Chandran, Sugesh sugesh.chandran at intel.com
Tue Dec 12 20:42:27 UTC 2017



Regards
_Sugesh


> -----Original Message-----
> From: Kavanagh, Mark B
> Sent: Tuesday, December 12, 2017 11:52 AM
> To: Chandran, Sugesh <sugesh.chandran at intel.com>; dev at openvswitch.org;
> qiudayu at chinac.com
> Cc: Stokes, Ian <ian.stokes at intel.com>; Loftus, Ciara <ciara.loftus at intel.com>;
> santosh.shukla at caviumnetworks.com
> Subject: RE: [ovs-dev][RFC PATCH V4 1/9] netdev-dpdk: fix mbuf sizing
> 
> >From: Chandran, Sugesh
> >Sent: Friday, December 8, 2017 5:48 PM
> >To: Kavanagh, Mark B <mark.b.kavanagh at intel.com>; dev at openvswitch.org;
> >qiudayu at chinac.com
> >Cc: Stokes, Ian <ian.stokes at intel.com>; Loftus, Ciara
> ><ciara.loftus at intel.com>; santosh.shukla at caviumnetworks.com
> >Subject: RE: [ovs-dev][RFC PATCH V4 1/9] netdev-dpdk: fix mbuf sizing
> >
> >
> >
> >Regards
> >_Sugesh
> >
> >
> >> -----Original Message-----
> >> From: Kavanagh, Mark B
> >> Sent: Friday, December 8, 2017 12:02 PM
> >> To: dev at openvswitch.org; qiudayu at chinac.com
> >> Cc: Stokes, Ian <ian.stokes at intel.com>; Loftus, Ciara
> ><ciara.loftus at intel.com>;
> >> santosh.shukla at caviumnetworks.com; Chandran, Sugesh
> >> <sugesh.chandran at intel.com>; Kavanagh, Mark B
> >> <mark.b.kavanagh at intel.com>
> >> Subject: [ovs-dev][RFC PATCH V4 1/9] netdev-dpdk: fix mbuf sizing
> >>
> >> There are numerous factors that must be considered when calculating
> >> the size of an mbuf:
> >> - the data portion of the mbuf must be sized in accordance With Rx
> >>   buffer alignment (typically 1024B).

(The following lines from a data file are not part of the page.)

-- ==== Sys2Proof/Machine/ControlRequests.lean ====
section
/-! DEFINITION. The requests of the Control Link and of the Attention Unit (R159, R164 to R166, R174, R175). -/

namespace Sys2Proof.Machine

/-! ### UNKNOWN and IDENTIFY -/

/-- The executing request's code names no request (R159). -/
def unknownRequest (p : Part) : Part :=
  match executing p.control.queue with
  | none => p
  | some e =>
    if (paramsAllowed e.code.toNat e.params.length).isNone = true ∧ p.engine.realign.isNone = true then
      complete e .unknown [] p
    else p

/-- The rate a CTL_RATE setting selects, in baud (00_scope, Signal summary). -/
def ctlBaud (r : BitVec 2) : Nat :=
  match r.toNat with
  | 0 => 115200
  | 1 => 460800
  | 2 => 921600
  | _ => 3000000

def identifyResults (p : Part) : List Byte :=
  be 2 0x0D7A ++ be 2 0x0512 ++ be 1 1 ++ be 1 p.nominal ++ be 1 p.straps.node.toNat ++
    be 1 p.straps.ctlRate.toNat ++ be 4 (ctlBaud p.straps.ctlRate) ++ be 1 p.lastReset.code ++
    be 4 p.control.envelopeErrors ++ be 4 p.control.unanswered

def runIdentify (_ : List Byte) (p : Part) : Served := .done p (identifyResults p)

/-! ### Attention (R174, R175) -/

/-- The highest cause of a set by its number of R170, 1 to 6, absent when the set is empty. DESIGN CHOICE, unsafe (log 16):
R190 gives that number to a cause in a notice, and READ_ATTENTION's reply is taken to carry it too. -/
def CauseSet.highestOpt (s : CauseSet) : Option Nat := if s.nonempty then some s.highest else none

/-- The results of READ_ATTENTION (R174; the highest pending cause by log 16). -/
def attentionResults (a : Attention) : List Byte :=
  opt (be 1) a.pending.highestOpt ++ be 1 a.pending.code ++ be 1 a.mask.code ++ flag (!a.gateOpen) ++ flag a.attn

def runReadAttention (_ : List Byte) (p : Part) : Served := .done (openGate p) (attentionResults p.attention)

def runSetMask (ps : List Byte) (p : Part) : Served :=
  if 64 ≤ (byteAt ps 0).toNat then .refuse p .range
  else .done (evalAttn (p.onAttention (fun a => { a with mask := CauseSet.ofByte (byteAt ps 0) }))) []

/-! ### Meanings -/

/-- UNKNOWN_REQUEST (R159). -/
def execUnknownRequest (s : State) : Host.Outcome State Fault Refusal := State.runRequest (Part.live unknownRequest) s

/-- IDENTIFY (R164). -/
def execIdentify (s : State) : Host.Outcome State Fault Refusal := State.runRequest (request 0x01 runIdentify) s

/-- RESTART with scope FULL (R165, R166); a filing on its way reaches the Stream Table before the reset event (log 45). -/
def execRestartFull (s : State) : Host.Outcome State Fault Refusal :=
  State.event (fun p => Part.live (restartRow 1) p.started) s

/-- RESTART with scope ALIGNMENT (R165, R166); a filing on its way reaches the Stream Table before the reset event
(log 45). -/
def execRestartAlignment (s : State) : Host.Outcome State Fault Refusal :=
  State.event (fun p => Part.live (restartRow 0) p.started) s

/-- READ_ATTENTION (R174): the notice follows the reply. -/
def execReadAttention (s : State) : Host.Outcome State Fault Refusal :=
  State.runRequest (Part.live (serve 0x58 runReadAttention handIfDue)) s

/-- SET_ATTENTION_MASK (R175): the notice follows the reply. -/
def execSetAttentionMask (s : State) : Host.Outcome State Fault Refusal :=
  State.runRequest (Part.live (serve 0x59 runSetMask handIfDue)) s

end Sys2Proof.Machine
end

So, for example, in order to
> >>   successfully receive and capture a 1500B packet, mbufs with a
> >>   data portion of size 2048B must be used.

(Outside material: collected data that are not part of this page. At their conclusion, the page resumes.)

-- ==== Sys2Proof/Machine/TimeEvents.lean ====
section
/-! DEFINITION. The meanings of the Reference Port, Time Base and Epoch Table events. -/

namespace Sys2Proof.Machine

/-- PULSE (R7, R9). -/
def execPulse (r : RefPort) (s : State) : Host.Outcome State Fault Refusal := State.event (Part.live (pulse r)) s

/-- TIME_MESSAGE: the byte that ends a TIME envelope (R6; log 3). -/
def execTimeMessage (r : RefPort) (b : Byte) (s : State) : Host.Outcome State Fault Refusal :=
  State.event (Part.live (tmsgByte r b)) s

/-- TIME_MESSAGE_ERROR: the byte that gives a TMSG envelope up (R6; log 3). -/
def execTimeMessageError (r : RefPort) (b : Byte) (s : State) : Host.Outcome State Fault Refusal :=
  State.event (Part.live (tmsgByte r b)) s

/-- TMSG_BYTE: any other byte on a TMSG input (R6; log 3). -/
def execTmsgByte (r : RefPort) (b : Byte) (s : State) : Host.Outcome State Fault Refusal :=
  State.event (Part.live (tmsgByte r b)) s

/-- TMSG_GAP_EXPIRY (R6). -/
def execTmsgGapExpiry (r : RefPort) (s : State) : Host.Outcome State Fault Refusal :=
  State.event (Part.live (tmsgGap r)) s

/-- MISSING_PULSE_EXPIRY (R8). -/
def execMissingPulseExpiry (r : RefPort) (s : State) : Host.Outcome State Fault Refusal :=
  State.event (Part.live (missingPulse r)) s

/-- SILENCE_EXPIRY (R8). -/
def execSilenceExpiry (r : RefPort) (s : State) : Host.Outcome State Fault Refusal :=
  State.event (Part.live (silence r)) s

/-- HOLDOVER_SECOND (R14). -/
def execHoldoverSecond (s : State) : Host.Outcome State Fault Refusal := State.event (Part.live holdoverSecond) s

/-- SLEW_END (R17). -/
def execSlewEnd (s : State) : Host.Outcome State Fault Refusal := State.event (Part.live slewEnd) s

/-- STROBE (R19, R57). -/
def execStrobe (s : State) : Host.Outcome State Fault Refusal := State.event (Part.live strobe) s

/-- DEADLINE_EXPIRY (R20, R63). -/
def execDeadlineExpiry (l : Label) (s : State) : Host.Outcome State Fault Refusal :=
  State.event (Part.live (deadlineExpiry l)) s

end Sys2Proof.Machine
end

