-- ==== Sys2Proof/Machine/Step.lean ====
section
/-! DEFINITION. One step: the command at the front of the queue, or the time-driven command that is due, or the passing of
local oscillator time (log 1, 2). -/

namespace Sys2Proof.Machine

/-- What the machine does with no command waiting: the time-driven command that is due, or else time passes, and what was
under way between two events has come to its end (log 45, 46). -/
def idle (s : State) : Host.Outcome State Fault Refusal :=
  match dueEvent s.part with
  | some c => exec c s
  | none => .next { s with part := elapse s.part.settled }

/-- One step. -/
def step (s : State) : Host.Outcome State Fault Refusal :=
  match s.pending with
  | c :: rest => exec c { s with pending := rest }
  | [] => idle s

/-- The command a table word spells is put at the front of the queue; no word of this table spells one. -/
def State.withFetchWord (s : State) (nbits w : Nat) : State :=
  match decodeTableWord nbits w with
  | none => s
  | some c => { s with pending := c :: s.pending }

end Sys2Proof.Machine
end

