-- ==== Sys2Proof/Certificates/Slice0/Obligations.lean ====
section
/-! DEFINITION. The statements for the provers. Each is about every state that meets its premises, reachable or not; the
vocabulary (Completes, Ready, Runs, Answered, Raised and the invariants) is in Safety.lean. A statement about an event of a
block other than the executor is about a part that is Ready; EveryCommandAnswers says what the others come to first. -/

open Sys2Proof Sys2Proof.Machine

/-! ### The machine as a whole -/

/-- A step with a command in front of the queue is that command on the rest of the queue. -/
def Obligations.StepRunsFrontCommand : Prop :=
  ∀ (c : Instr) (rest : List Instr) (p : Part), step ⟨c :: rest, p⟩ = exec c ⟨rest, p⟩

/-- The model's choice of log 1: on an empty queue the time-driven command that is due is taken, or `idleSpan` ns of
local oscillator time pass. What passing time does is R10 and R17: part time absent stays absent; at its largest value
it stays there; otherwise it advances, one 20,000th of a nanosecond slower or faster in each nanosecond while slew
remains (50,000 ns in a second, log 13). The stored bit that the free value names turns over, and none where it names
none (log 4). What was under way between two events has come to its end before (log 45, 46: EveryCommandAnswers says
what that is); nothing else changes. -/
def Obligations.EmptyQueueTakesDueOrElapses : Prop :=
  ∀ p : Part,
    (∀ c, dueEvent p = some c → step ⟨[], p⟩ = exec c ⟨[], p⟩) ∧
    (dueEvent p = none → ∃ q, step ⟨[], p⟩ = .next ⟨[], q⟩ ∧
      q = { p.settled with
        clock := p.clock + p.idleSpan
        freeUses := p.freeUses + 1
        timeBase := { p.timeBase with partTime := q.timeBase.partTime, slew := q.timeBase.slew }
        store :=
          match Config.storeUpset p.freeUses with
          | none => p.store
          | some (n, k) => p.store.upset n k } ∧
      (p.timeBase.partTime = none → q.timeBase = p.timeBase) ∧
      (∀ f, p.timeBase.partTime = some ⟨4294967295, 999999999, f⟩ →
        ∃ g, q.timeBase.partTime = some ⟨4294967295, 999999999, g⟩) ∧
      (∀ t, p.timeBase.partTime = some t → 0 ≤ p.timeBase.slew →
        q.timeBase.partTime =
          some (PartTime.ofUnits (t.units + p.idleSpan * 20000 - min p.timeBase.slew.toNat p.idleSpan)) ∧
        q.timeBase.slew = p.timeBase.slew - min p.timeBase.slew.toNat p.idleSpan) ∧
      (∀ t, p.timeBase.partTime = some t → p.timeBase.slew < 0 →
        q.timeBase.partTime =
          some (PartTime.ofUnits (t.units + p.idleSpan * 20000 + min (-p.timeBase.slew).toNat p.idleSpan)) ∧
        q.timeBase.slew = p.timeBase.slew + min (-p.timeBase.slew).toNat p.idleSpan))
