-- ==== Sys2Proof/Laws/EpochFrames.lean ====
section
/-! SUPPORT. What the operations of the Epoch Table leave unchanged. -/

namespace Sys2Proof.Machine

@[simp] theorem putEpoch_clock (e : Epoch) (p : Part) : (Part.putEpoch e p).clock = p.clock := by simp [Part.putEpoch]
@[simp] theorem putEpoch_idleSpan (e : Epoch) (p : Part) : (Part.putEpoch e p).idleSpan = p.idleSpan := by simp [Part.putEpoch]
@[simp] theorem putEpoch_freeUses (e : Epoch) (p : Part) : (Part.putEpoch e p).freeUses = p.freeUses := by simp [Part.putEpoch]
@[simp] theorem putEpoch_pins (e : Epoch) (p : Part) : (Part.putEpoch e p).pins = p.pins := by simp [Part.putEpoch]
@[simp] theorem putEpoch_straps (e : Epoch) (p : Part) : (Part.putEpoch e p).straps = p.straps := by simp [Part.putEpoch]
@[simp] theorem putEpoch_lastReset (e : Epoch) (p : Part) : (Part.putEpoch e p).lastReset = p.lastReset := by simp [Part.putEpoch]
@[simp] theorem putEpoch_filing (e : Epoch) (p : Part) : (Part.putEpoch e p).filing = p.filing := by simp [Part.putEpoch]
@[simp] theorem putEpoch_portA (e : Epoch) (p : Part) : (Part.putEpoch e p).portA = p.portA := by simp [Part.putEpoch]
@[simp] theorem putEpoch_portB (e : Epoch) (p : Part) : (Part.putEpoch e p).portB = p.portB := by simp [Part.putEpoch]
@[simp] theorem putEpoch_timeBase (e : Epoch) (p : Part) : (Part.putEpoch e p).timeBase = p.timeBase := by simp [Part.putEpoch]
@[simp] theorem putEpoch_streams (e : Epoch) (p : Part) : (Part.putEpoch e p).streams = p.streams := by simp [Part.putEpoch]
@[simp] theorem putEpoch_sorter (e : Epoch) (p : Part) : (Part.putEpoch e p).sorter = p.sorter := by simp [Part.putEpoch]
@[simp] theorem putEpoch_lanes (e : Epoch) (p : Part) : (Part.putEpoch e p).lanes = p.lanes := by simp [Part.putEpoch]
@[simp] theorem putEpoch_store (e : Epoch) (p : Part) : (Part.putEpoch e p).store = p.store := by simp [Part.putEpoch]
@[simp] theorem putEpoch_egress (e : Epoch) (p : Part) : (Part.putEpoch e p).egress = p.egress := by simp [Part.putEpoch]
@[simp] theorem putEpoch_control (e : Epoch) (p : Part) : (Part.putEpoch e p).control = p.control := by simp [Part.putEpoch]
@[simp] theorem putEpoch_attention (e : Epoch) (p : Part) : (Part.putEpoch e p).attention = p.attention := by simp [Part.putEpoch]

> >> - in OvS, the elements that comprise an mbuf are:
> >>   * the dp packet, which includes a struct rte mbuf (704B)
> >>   * RTE_PKTMBUF_HEADROOM (128B)
> >>   * packet data (aligned to 1k, as previously described)
> >>   * RTE_PKTMBUF_TAILROOM (typically 0)
> >>
> >> Some PMDs require that the total mbuf size (i.e. the total sum of all
> >> of the above-listed components' lengths) is cache-aligned. To satisfy
> >> this requirement, it may be necessary to round up the total mbuf size
> >> with respect to cacheline size. In doing so, it's possible that the
> >> dp_packet's data portion is inadvertently increased in size, such
> >> that it no longer adheres to Rx buffer alignment. Consequently, the
> >> following property of the mbuf no longer holds true:
> >>
> >>     mbuf.data_len == mbuf.buf_len - mbuf.data_off
> >>
> >> This creates a problem in the case of multi-segment mbufs, where that
> >> assumption is assumed to be true for all but the final segment in an
> >> mbuf chain. Resolve this issue by adjusting the size of the mbuf's
> >> private data portion, as opposed to the packet data portion when
> >> aligning mbuf size to cachelines.
> >>
> >> Fixes: 4be4d22 ("netdev-dpdk: clean up mbuf initialization")
> >> Fixes: 31b88c9 ("netdev-dpdk: round up mbuf_size to cache_line_size")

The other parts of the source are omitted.